Assignment
In the entries that follow, the first line to write out is the one containing "generalize consultMods (noteSideband e n s) = m at h1", and the last is the one containing "c, g, a, b, d', ?_⟩". Reproduce that stretch exactly, with nothing before or after it.

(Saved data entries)
/-- Steps 1 to 4 of a frame: the state after the mixer. -/
theorem frameMix_frame (e : BitVec 2) (n : BitVec 8) (s : State) :
    ∃ sl lf k ns d,
      (mixer (slotTicks (consultMods (noteSideband e n s)).1 (consultMods (noteSideband e n s)).2).1
        (slotTicks (consultMods (noteSideband e n s)).1 (consultMods (noteSideband e n s)).2).2).2 =
      { s with slots := sl, lfos := lf, curNote := k, noteState := ns, draws := d } := by
  obtain ⟨k, ns, h1⟩ := noteSideband_frame e n s
  obtain ⟨l2, d2, h2⟩ := consultMods_frame (noteSideband e n s)
  generalize consultMods (noteSideband e n s) = m at h2 ⊢
  obtain ⟨l3, d3, h3⟩ := slotTicks_frame m.1 m.2
  generalize slotTicks m.1 m.2 = y at h3 ⊢
  obtain ⟨d4, h4⟩ := mixer_frame y.1 y.2
  exact ⟨l3, l2, k, ns, d4, by rw [h4, h3]; dsimp only; rw [h2]; dsimp only; rw [h1]⟩

/-- Steps 5 to 8 of a frame: the state after the amplitude unit, from the state after the mixer. -/
theorem frameTail_frame (x : F32) (s : State) :
    ∃ lf b0 b1 ns l st ex c g a b d,
      (ampTick (consult 3 (consult 1 (consult 0
        (filterTick x (consult 2 s).1 (consult 2 s).2).2).2).2).2).2 =
      { s with lfos := lf, buf0 := b0, buf1 := b1, noteState := ns, envLevel := l, envStage := st,
               envExt := ex, susCnt := c, gateState := g, gateOnCnt := a, gateOffCnt := b, draws := d } := by
  obtain ⟨l5, d5, h5⟩ := consult_frame 2 s
  generalize consult 2 s = v2 at h5 ⊢
  obtain ⟨b0, b1, d6, h6⟩ := filterTick_frame x v2.1 v2.2
  generalize filterTick x v2.1 v2.2 = flt at h6 ⊢
  obtain ⟨l7, d7, h7⟩ := consult_frame 0 flt.2
  generalize consult 0 flt.2 = pan at h7 ⊢
  obtain ⟨l8, d8, h8⟩ := consult_frame 1 pan.2
  generalize consult 1 pan.2 = trem at h8 ⊢
  obtain ⟨l9, d9, h9⟩ := consult_frame 3 trem.2
  generalize consult 3 trem.2 = phs at h9 ⊢
  obtain ⟨l, st, ex, c, ns, g, a, b, h10⟩ := ampTick_frame phs.2
  exact ⟨l9, b0, b1, ns, l, st, ex, c, g, a, b, d9, by
    rw [h10, h9]; dsimp only; rw [h8]; dsimp only; rw [h7]; dsimp only; rw [h6]; dsimp only; rw [h5]⟩

/-- A frame writes running state, the note, the draw index and one record; nothing else
(44_render_system.md R310, 60_exceptions.md R360). -/
theorem renderFrame_frame (e : BitVec 2) (n : BitVec 8) (s : State) :
    ∃ sl lf b0 b1 k ns l st ex c g a b d r, renderFrame e n s =
      { s with slots := sl, lfos := lf, buf0 := b0, buf1 := b1, curNote := k, noteState := ns,
               envLevel := l, envStage := st, envExt := ex, susCnt := c, gateState := g,
               gateOnCnt := a, gateOffCnt := b, draws := d, out := s.out ++ [r] } := by
  obtain ⟨sl, lf, k, ns, d, h1⟩ := frameMix_frame e n s
  unfold renderFrame
  dsimp only
  generalize consultMods (noteSideband e n s) = m at h1 ⊢
  generalize slotTicks m.1 m.2 = y at h1 ⊢
  generalize mixer y.1 y.2 = mix at h1 ⊢
  obtain ⟨lf', b0, b1, ns', l, st, ex, c, g, a, b, d', h2⟩ := frameTail_frame mix.1 mix.2
  refine ⟨sl, lf', b0, b1, k, ns', l, st, ex, c, g, a, b, d', ?_⟩
  apply Exists.intro
  rw [h2, State.emit, h1]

Exercise response
  generalize consultMods (noteSideband e n s) = m at h1 ⊢
  generalize slotTicks m.1 m.2 = y at h1 ⊢
  generalize mixer y.1 y.2 = mix at h1 ⊢
  obtain ⟨lf', b0, b1, ns', l, st, ex, c, g, a, b, d', h2⟩ := frameTail_frame mix.1 mix.2
  refine ⟨sl, lf', b0, b1, k, ns', l, st, ex, c, g, a, b, d', ?_⟩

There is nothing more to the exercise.